In March 2010 Hydrobiologia, researchers from Indian Institute of Science Education and Research-Kolkata, India, and Plymouth Marine Laboratory, England, report on new primers for amplifying 18S rRNA as a means of barcoding marine nematodes from environmental samples. As background, nematodes are an enormous phylum of mostly tiny and often parasitic worms, including important human, plant, and animal pathogens, and are comprised of many deeply divergent lineages, challenging species-level identification. Despite their ubiquity, diversity, and biological importance, I imagine that most persons are unfamiliar with nematodes. Small subunit (SSU) rRNA (also known as 18S rRNA) is the backbone for nematode molecular phylogeny (Holterman et al 2006). For species-level identification, to my knowledge no single standard has emerged (Blaxter et al 2005, De Ley 2005). SSU/18S rRNA often does not distinguish among species, and so far it has been difficult to reliably amplify COI barcode region from nematodes, presumably due to sequence diversity at primer binding sites. If not COI, then standardizing on a nematode barcode will involve researchers agreeing on defined segment(s), perhaps somewhere in the 7.2 kb ribosomal RNA gene complex.

Back to the paper under discussion–Bhadury and Austen compared two 18S rRNA primer sets: one, previously described (by same authors), which amplifies approximately 345 bp near the 5′ end of 18s rRNA gene, and a new set, which amplifies a 427 bp segment from near the middle of the gene. According to my analysis, these two amplicons, which each represent about 1/5 of 18S rRNA gene, have no overlap. Why select a segment of 18S rRNA as a potential barcode, given that full-length 18S is known to show limited species resolution? In the 2006 paper cited above, the authors explored possible DNA barcoding loci, reporting that “further evaluation with the 28S rRNA, 16S rRNA and COI genes was abandoned as a result of unreliable PCR amplification with several representative marine nematode taxa.” Designing broad-range primers for barcoding nematodes is certainly challenging; this 2006 analysis, based on single specimens of 26 nematode species in 13 families, seems too sparse to make useful conclusions. As to species resolution with 345 bp 5′ 18S fragment, although the abstract states “over 97% of specimens sequenced were correctly assigned,” this turns out to refer to assignments at species OR genus level, and by my reading includes cases that matched to two different genera (with identical 345 bp 18S sequences).

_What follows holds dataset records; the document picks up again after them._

/-- R105: an export fills the window with the stored set; the two unlock words within 1 ms unlock an exported window, and the
unlock lapses. R104, R106, R107: PROGRAM checks the staged image before anything is erased, without an unlock or with a bad
image it changes no set; when it is done the NOR holds the image, and after a NOR fault a set that no check passes. -/
def Obligations.Calibration : Prop :=
  ((∀ s : State, s.cal.exporting = false → s.cal.programming = false → ∃ t, exec .calExport s = .next t ∧
     t.cal = { s.cal with exporting := true } ∧ rb t Reg.calStatus 29 = true ∧ t = { s with regs := t.regs, cal := t.cal } ∧
     SameRegsBut (fun a => a = Reg.calStatus) s t) ∧
   (∀ s : State, s.cal.exporting = true ∨ s.cal.programming = true → exec .calExport s = .next s) ∧
   (∀ s : State, s.cal.exporting = true → ∃ t, exec .calExportDone s = .next t ∧ t.cal.window = s.cal.stored.image ∧
     t.cal.exporting = false ∧ t.cal.stored = s.cal.stored ∧ rb t Reg.calStatus 28 = true ∧
     rb t Reg.calStatus 29 = s.cal.programming ∧ t = { s with regs := t.regs, cal := t.cal } ∧
     SameRegsBut (fun a => a = Reg.calStatus) s t) ∧
   (∀ s : State, exec .calUnlockFirst s =
     .next { s with cal := { s.cal with unlockFirst := if rb s Reg.calStatus 28 then some s.time.l else none } }) ∧
   (∀ s l, s.cal.unlockFirst = some l → s.time.l ≤ l + 800000 →
     ∃ t, exec .calUnlockSecond s = .next t ∧ rb t Reg.calStatus 30 = true ∧
       t.cal = { s.cal with unlockFirst := none, unlockedAt := some s.time.l } ∧ t = { s with regs := t.regs, cal := t.cal } ∧
       SameRegsBut (fun a => a = Reg.calStatus) s t) ∧
   (∀ s : State, (∀ l, s.cal.unlockFirst = some l → l + 800000 < s.time.l) →
     exec .calUnlockSecond s = .next { s with cal := { s.cal with unlockFirst := none } }) ∧
   (∀ s : State, ∃ t, exec .calUnlockLapse s = .next t ∧ rb t Reg.calStatus 30 = false ∧
     t.cal = { s.cal with unlockedAt := none } ∧
     t = { s with regs := t.regs, cal := t.cal } ∧ SameRegsBut (fun a => a = Reg.calStatus) s t)) ∧
  ((∀ s : State, s.cal.exporting = false → s.cal.programming = false → s.cal.unlockedAt = none →
     ∃ t, exec .calProgram s = .next t ∧ rf t Reg.calStatus 26 24 = 5 ∧ t.cal = s.cal ∧
       t = { s with regs := t.regs, log := t.log } ∧ SameRegsBut (fun a => a = Reg.calStatus) s t) ∧
   (∀ s : State, s.cal.exporting = false → s.cal.programming = false → s.cal.unlockedAt ≠ none →
     ∃ t, exec .calProgram s = .next t ∧ rf t Reg.calStatus 26 24 = calCheck s.fuses.serial (calSetOf s.cal.window) ∧
       t.cal.stored = s.cal.stored ∧ t.cal.unlockedAt = none ∧ rb t Reg.calStatus 30 = false ∧
       t.cal.programming = (calCheck s.fuses.serial (calSetOf s.cal.window) == 0) ∧
       t = { s with regs := t.regs, log := t.log, cal := t.cal } ∧ SameRegsBut (fun a => a = Reg.calStatus) s t) ∧
   (∀ s : State, s.cal.exporting = true ∨ s.cal.programming = true → exec .calProgram s = .next s) ∧
   (∀ s : State, s.cal.programming = true → ∃ t, exec (.calProgramDone false) s = .next t ∧
     t.cal.stored = calSetOf s.cal.window ∧ t.cal.working = s.cal.working ∧ t.cal.programming = false ∧
     rb t Reg.calStatus 27 = true ∧ Logged 4 0x010B 0 9 0 (leBytes 8 0 ++ leBytes 8 0) s t ∧
     t = { s with regs := t.regs, log := t.log, cal := t.cal } ∧ SameRegsBut (fun a => a = Reg.calStatus) s t) ∧
   (∀ s : State, s.cal.programming = true → ∃ t, exec (.calProgramDone true) s = .next t ∧
     calCheck s.fuses.serial t.cal.stored ≠ 0 ∧ rf t Reg.calStatus 26 24 = 6 ∧ t.cal.programming = false ∧
     t = { s with regs := t.regs, log := t.log, cal := t.cal } ∧ SameRegsBut (fun a => a = Reg.calStatus) s t))

/-- R112, R116 to R120: a group that verifies in order advances RX_GSEQ, and one that does not is counted, releases nothing
and is answered with a NAK; an acknowledgement frees the groups up to it; a NAK resends every buffered group unchanged, until
the limit or the timeout loses the link. R122, R123, R135 to R137: CRD_INIT sets the transmit credits, CRD adds to them up to
what the partner advertised, a CRD before CRD_INIT and a record of an unknown code are counted and discarded. -/
def Obligations.GroupsAndCredits : Prop :=
  ((∀ s (k : LinkIx) fs tr, linkUp s k = true → lcrcGood fs tr → tGseq (padTo 64 tr) = rxGseq s k →
     tAckValid (padTo 64 tr) = false → tNak (padTo 64 tr) = false → (link s k).nakDue = false →
     NothingWaits k s → ∃ t, exec (.groupRx k fs tr) s = .next t ∧ rxGseq t k = (rxGseq s k + 1) % 4096 ∧ txGseq t k = txGseq s k ∧
       link t k = { link s k with rxAny := true, rxAwait := false } ∧ LinkRxFrame k s t) ∧
   (∀ s (k : LinkIx) fs tr, linkUp s k = true → lcrcGood fs tr → tGseq (padTo 64 tr) ≠ rxGseq s k →
     tAckValid (padTo 64 tr) = false → tNak (padTo 64 tr) = false → (link s k).nakDue = false → (link s k).rxAwait = true →
     NothingWaits k s → ∃ t, exec (.groupRx k fs tr) s = .next t ∧ link t k = link s k ∧
       Counted (Ctr.lcrcErr (linkQuad k) (linkTile k) (linkIx k)) s t ∧ rxGseq t k = rxGseq s k ∧ LinkRxFrame k s t) ∧
   (∀ s (k : LinkIx) fs tr, linkUp s k = true → ¬ lcrcGood fs tr → (link s k).rxAwait = false →
     (link s k).replay.length < replayShare s k → txHolds s k = false →
     ∃ t, exec (.groupRx k fs tr) s = .next t ∧ rxGseq t k = rxGseq s k ∧ (link t k).rxAwait = true ∧
       Counted (Ctr.lcrcErr (linkQuad k) (linkTile k) (linkIx k)) s t ∧
       t.out = .group k (txGseq s k) ((rxGseq s k + 4095) % 4096) (link s k).rxAny true (fillGroup [])
         (stripe (mapSlots (txMap s k)) (link s k).rowPos 32) :: s.out) ∧
   (∀ s (k : LinkIx) fs tr old g rest, linkUp s k = true → lcrcGood fs tr → tGseq (padTo 64 tr) = rxGseq s k →
     tAckValid (padTo 64 tr) = true → tNak (padTo 64 tr) = false → (link s k).nakDue = false → (link s k).txWait = [] →
     (link s k).replay = old ++ g :: rest → g.gseq = tAck (padTo 64 tr) → (∀ o ∈ old, o.gseq ≠ g.gseq) →
     ∃ t, exec (.groupRx k fs tr) s = .next t ∧ link t k =
       { link s k with rxAny := true, rxAwait := false, replay := rest, replayCount := 0, lastReplay := none } ∧
       LinkRxFrame k s t) ∧
   (∀ s (k : LinkIx) fs tr g rest, linkUp s k = true → lcrcGood fs tr → tGseq (padTo 64 tr) = rxGseq s k →
     tAckValid (padTo 64 tr) = false → tNak (padTo 64 tr) = true → (link s k).nakDue = false →
     (link s k).replay = g :: rest → (link s k).lastReplay = none →
     (link s k).replayCount < max 1 (rf s (Reg.llCfg (linkQuad k) (linkTile k)) 3 0) →
     txHolds s k = false → (link s k).txWait = [] →
     ∃ t, exec (.groupRx k fs tr) s = .next t ∧ (link t k).replay = (link s k).replay ∧
       (link t k).replayCount = (link s k).replayCount + 1 ∧
       t.out = Resent k (rxGseq s k) (mapSlots (txMap s k)) (g :: rest) (link s k).rowPos s.out) ∧
   (∀ s (k : LinkIx) fs tr g rest, linkUp s k = true → lcrcGood fs tr → tGseq (padTo 64 tr) = rxGseq s k →
     tAckValid (padTo 64 tr) = false → tNak (padTo 64 tr) = true → (link s k).replay = g :: rest →
     (link s k).lastReplay = none → max 1 (rf s (Reg.llCfg (linkQuad k) (linkTile k)) 3 0) ≤ (link s k).replayCount →
     ∃ t, exec (.groupRx k fs tr) s = .next t ∧ linkState t k = 1 ∧
       Counted (Ctr.replayExhaust (linkQuad k) (linkTile k) (linkIx k)) s t) ∧
   (∀ s (k : LinkIx), linkUp s k = true → (link s k).replay ≠ [] → ∃ t, exec (.replayTimeout k) s = .next t ∧
     linkState t k = 1 ∧ (link t k).replay = [] ∧ Counted (Ctr.replayExhaust (linkQuad k) (linkTile k) (linkIx k)) s t)) ∧
  ((∀ s (k : LinkIx) (cs : List (BitVec 16)), linkUp s k = true → ∃ t, exec (.crdInitRx k cs) s = .next t ∧
     (∀ i, i < 7 → txCred t k (i + 1) = (cs.getD i 0).toNat) ∧
     link t k = { link s k with credInit := true, peerAdv := (List.range 7).map (fun i => (cs.getD i 0).toNat) } ∧
     t = { s with regs := t.regs, links := t.links } ∧ (∀ j, j ≠ k.val → link t j = link s j) ∧
     SameRegsBut (fun a => a = aLl k ∨ ∃ v, v < 8 ∧ a = aCred k v) s t) ∧
   (∀ s (k : LinkIx) (cs : List (BitVec 16)), linkUp s k = true → (link s k).credInit = true →
     (∀ i, i < 7 → (link s k).peerAdv.getD i 0 < 65536) → ∃ t, exec (.crdRx k cs) s = .next t ∧
       (∀ i, i < 7 → txCred t k (i + 1) = min (txCred s k (i + 1) + (cs.getD i 0).toNat) ((link s k).peerAdv.getD i 0)) ∧
       t = { s with regs := t.regs, ctr := t.ctr } ∧
       SameRegsBut (fun a => a = aLl k ∨ ∃ v, v < 8 ∧ a = aCred k v) s t ∧
       SameCtrsBut (fun a => a = Ctr.credErr (linkQuad k) (linkTile k) (linkIx k)) s t) ∧
   (∀ s (k : LinkIx) (cs : List (BitVec 16)), linkUp s k = true → (link s k).credInit = false →
     ∃ t, exec (.crdRx k cs) s = .next t ∧ Counted (Ctr.credErr (linkQuad k) (linkTile k) (linkIx k)) s t ∧
       t = { s with ctr := t.ctr }) ∧
   (∀ s (k : LinkIx) c, linkUp s k = true → ctrlKnown c.toNat = false → ∃ t, exec (.ctrlUnknownRx k c) s = .next t ∧
     Counted (Ctr.hdrErr (linkQuad k) (linkTile k) (linkIx k)) s t ∧ t = { s with ctr := t.ctr }))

To evaluate the 18S primers, DNA was isolated from two 0.5 g samples of estuary sediment collected in New Jersey, pooled, amplified, and cloned. 60 and 40 clones generated with first and second primer sets, respectively, were sequenced. From first set, 16 haplotypes (comprising 45 clones) showed 89-97% BLAST identity with known nematode sequences and the remaining 4 haplotypes (15 clones) were most similar (88-96% BLAST identify) to non-nematode 18S sequences. This led the researchers to design the second set of primers to reduce co-amplification of non-nematode sequences. The second set produced 6 haplotypes (40 sequenced clones); all were similar or identical (90-100% by BLAST) to published nematode sequences.

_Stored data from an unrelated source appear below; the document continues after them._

/-! ### setFi -/

@[simp] theorem setFi_pending (k : Nat) (v : FiSt) : (setFi k v s).pending = s.pending := (rfl)
@[simp] theorem setFi_regs (k : Nat) (v : FiSt) : (setFi k v s).regs = s.regs := (rfl)
@[simp] theorem setFi_staged (k : Nat) (v : FiSt) : (setFi k v s).staged = s.staged := (rfl)
@[simp] theorem setFi_ctr (k : Nat) (v : FiSt) : (setFi k v s).ctr = s.ctr := (rfl)
@[simp] theorem setFi_hold (k : Nat) (v : FiSt) : (setFi k v s).hold = s.hold := (rfl)
@[simp] theorem setFi_time (k : Nat) (v : FiSt) : (setFi k v s).time = s.time := (rfl)
@[simp] theorem setFi_tq (k : Nat) (v : FiSt) : (setFi k v s).tq = s.tq := (rfl)
@[simp] theorem setFi_log (k : Nat) (v : FiSt) : (setFi k v s).log = s.log := (rfl)
@[simp] theorem setFi_mons (k : Nat) (v : FiSt) : (setFi k v s).mons = s.mons := (rfl)
@[simp] theorem setFi_repairs (k : Nat) (v : FiSt) : (setFi k v s).repairs = s.repairs := (rfl)
@[simp] theorem setFi_host (k : Nat) (v : FiSt) : (setFi k v s).host = s.host := (rfl)
@[simp] theorem setFi_fuses (k : Nat) (v : FiSt) : (setFi k v s).fuses = s.fuses := (rfl)
@[simp] theorem setFi_power (k : Nat) (v : FiSt) : (setFi k v s).power = s.power := (rfl)
@[simp] theorem setFi_boot (k : Nat) (v : FiSt) : (setFi k v s).boot = s.boot := (rfl)
@[simp] theorem setFi_sec (k : Nat) (v : FiSt) : (setFi k v s).sec = s.sec := (rfl)
@[simp] theorem setFi_unit (k : Nat) (v : FiSt) : (setFi k v s).unit = s.unit := (rfl)
@[simp] theorem setFi_links (k : Nat) (v : FiSt) : (setFi k v s).links = s.links := (rfl)
@[simp] theorem setFi_fibers (k : Nat) (v : FiSt) : (setFi k v s).fibers = s.fibers := (rfl)
@[simp] theorem setFi_rings (k : Nat) (v : FiSt) : (setFi k v s).rings = s.rings := (rfl)
@[simp] theorem setFi_therm (k : Nat) (v : FiSt) : (setFi k v s).therm = s.therm := (rfl)
@[simp] theorem setFi_lp (k : Nat) (v : FiSt) : (setFi k v s).lp = s.lp := (rfl)
@[simp] theorem setFi_cal (k : Nat) (v : FiSt) : (setFi k v s).cal = s.cal := (rfl)
@[simp] theorem setFi_fwd (k : Nat) (v : FiSt) : (setFi k v s).fwd = s.fwd := (rfl)
@[simp] theorem setFi_sw (k : Nat) (v : FiSt) : (setFi k v s).sw = s.sw := (rfl)
@[simp] theorem setFi_arbs (k : Nat) (v : FiSt) : (setFi k v s).arbs = s.arbs := (rfl)
@[simp] theorem setFi_mem (k : Nat) (v : FiSt) : (setFi k v s).mem = s.mem := (rfl)
@[simp] theorem setFi_igStacks (k : Nat) (v : FiSt) : (setFi k v s).igStacks = s.igStacks := (rfl)
@[simp] theorem setFi_ms (k : Nat) (v : FiSt) : (setFi k v s).ms = s.ms := (rfl)
@[simp] theorem setFi_ce (k : Nat) (v : FiSt) : (setFi k v s).ce = s.ce := (rfl)
@[simp] theorem setFi_lx (k : Nat) (v : FiSt) : (setFi k v s).lx = s.lx := (rfl)
@[simp] theorem setFi_peers (k : Nat) (v : FiSt) : (setFi k v s).peers = s.peers := (rfl)
@[simp] theorem setFi_descs (k : Nat) (v : FiSt) : (setFi k v s).descs = s.descs := (rfl)
@[simp] theorem setFi_accCtr (k : Nat) (v : FiSt) : (setFi k v s).accCtr = s.accCtr := (rfl)
@[simp] theorem setFi_pktCtr (k : Nat) (v : FiSt) : (setFi k v s).pktCtr = s.pktCtr := (rfl)
@[simp] theorem setFi_out (k : Nat) (v : FiSt) : (setFi k v s).out = s.out := (rfl)
@[simp] theorem setFi_freeCtr (k : Nat) (v : FiSt) : (setFi k v s).freeCtr = s.freeCtr := (rfl)
@[simp] theorem reg_setFi (k : Nat) (v : FiSt) (j : Nat) : reg (setFi k v s) j = reg s j := (rfl)
@[simp] theorem ctr_setFi (k : Nat) (v : FiSt) (j : Nat) : ctr (setFi k v s) j = ctr s j := (rfl)
@[simp] theorem link_setFi (k : Nat) (v : FiSt) (j : Nat) : link (setFi k v s) j = link s j := (rfl)
@[simp] theorem fiber_setFi (k : Nat) (v : FiSt) (j : Nat) : fiber (setFi k v s) j = fiber s j := (rfl)
@[simp] theorem ring_setFi (k : Nat) (v : FiSt) (j : Nat) : ring (setFi k v s) j = ring s j := (rfl)
@[simp] theorem therm_setFi (k : Nat) (v : FiSt) (j : Nat) : therm (setFi k v s) j = therm s j := (rfl)
@[simp] theorem lp_setFi (k : Nat) (v : FiSt) (j : Nat) : lp (setFi k v s) j = lp s j := (rfl)
@[simp] theorem fwd_setFi (k : Nat) (v : FiSt) (j : Nat) : fwd (setFi k v s) j = fwd s j := (rfl)
@[simp] theorem sw_setFi (k : Nat) (v : FiSt) (j : Nat) : sw (setFi k v s) j = sw s j := (rfl)
@[simp] theorem arb_setFi (k : Nat) (v : FiSt) (j : Nat) : arb (setFi k v s) j = arb s j := (rfl)
@[simp] theorem mon_setFi (k : Nat) (v : FiSt) (j : Nat) : mon (setFi k v s) j = mon s j := (rfl)
@[simp] theorem tq_setFi (k : Nat) (v : FiSt) (j : Nat) : tq (setFi k v s) j = tq s j := (rfl)
@[simp] theorem rslot_setFi (k : Nat) (v : FiSt) (j : Nat) : rslot (setFi k v s) j = rslot s j := (rfl)
@[simp] theorem dma_setFi (k : Nat) (v : FiSt) (j : Nat) : dma (setFi k v s) j = dma s j := (rfl)
@[simp] theorem stack_setFi (k : Nat) (v : FiSt) (j : Nat) : stack (setFi k v s) j = stack s j := (rfl)
@[simp] theorem ms_setFi (k : Nat) (v : FiSt) (j : Nat) : ms (setFi k v s) j = ms s j := (rfl)
@[simp] theorem ce_setFi (k : Nat) (v : FiSt) (j : Nat) : ce (setFi k v s) j = ce s j := (rfl)
@[simp] theorem lx_setFi (k : Nat) (v : FiSt) (j : Nat) : lx (setFi k v s) j = lx s j := (rfl)
@[simp] theorem peers_setFi (k : Nat) (v : FiSt) (j : Nat) : peers (setFi k v s) j = peers s j := (rfl)
@[simp] theorem memByte_setFi (k : Nat) (v : FiSt) (j : Nat) : memByte (setFi k v s) j = memByte s j := (rfl)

Designing primers that selectively amplify barcodes from certain taxa is important in some situations, particularly when analyzing mixtures, such as environmental samples as done here, and also to selectively amplify hosts vs parasites, or ingested DNA in stomach contents vs organism, for example. The authors conclude that “the databases…need to be populated with new full-length 18S rRNA nematode sequences from different biogeographic locations.” More data is always good, but it remains to be seen where efforts should be placed. In nematodes it may be there is a trade-off between having broadly-applicable primers and achieving good species resolution; here more exploration is needed. Agreeing on barcode region(s)s might help lift nematodes, which likely outnumber insects, from obscurity!

Addendum 10 sept 2010 4:10 PM: Dan Janzen points out that there is more to barcoding standards than the above might imply. To whit, the COI barcode is a precisely defined 648-bp segment of COI, and, for inclusion in reference library, barcode sequences need to be accompanied by voucher specimen information, bidirectional trace files with a minimum quality score, and primer sequences.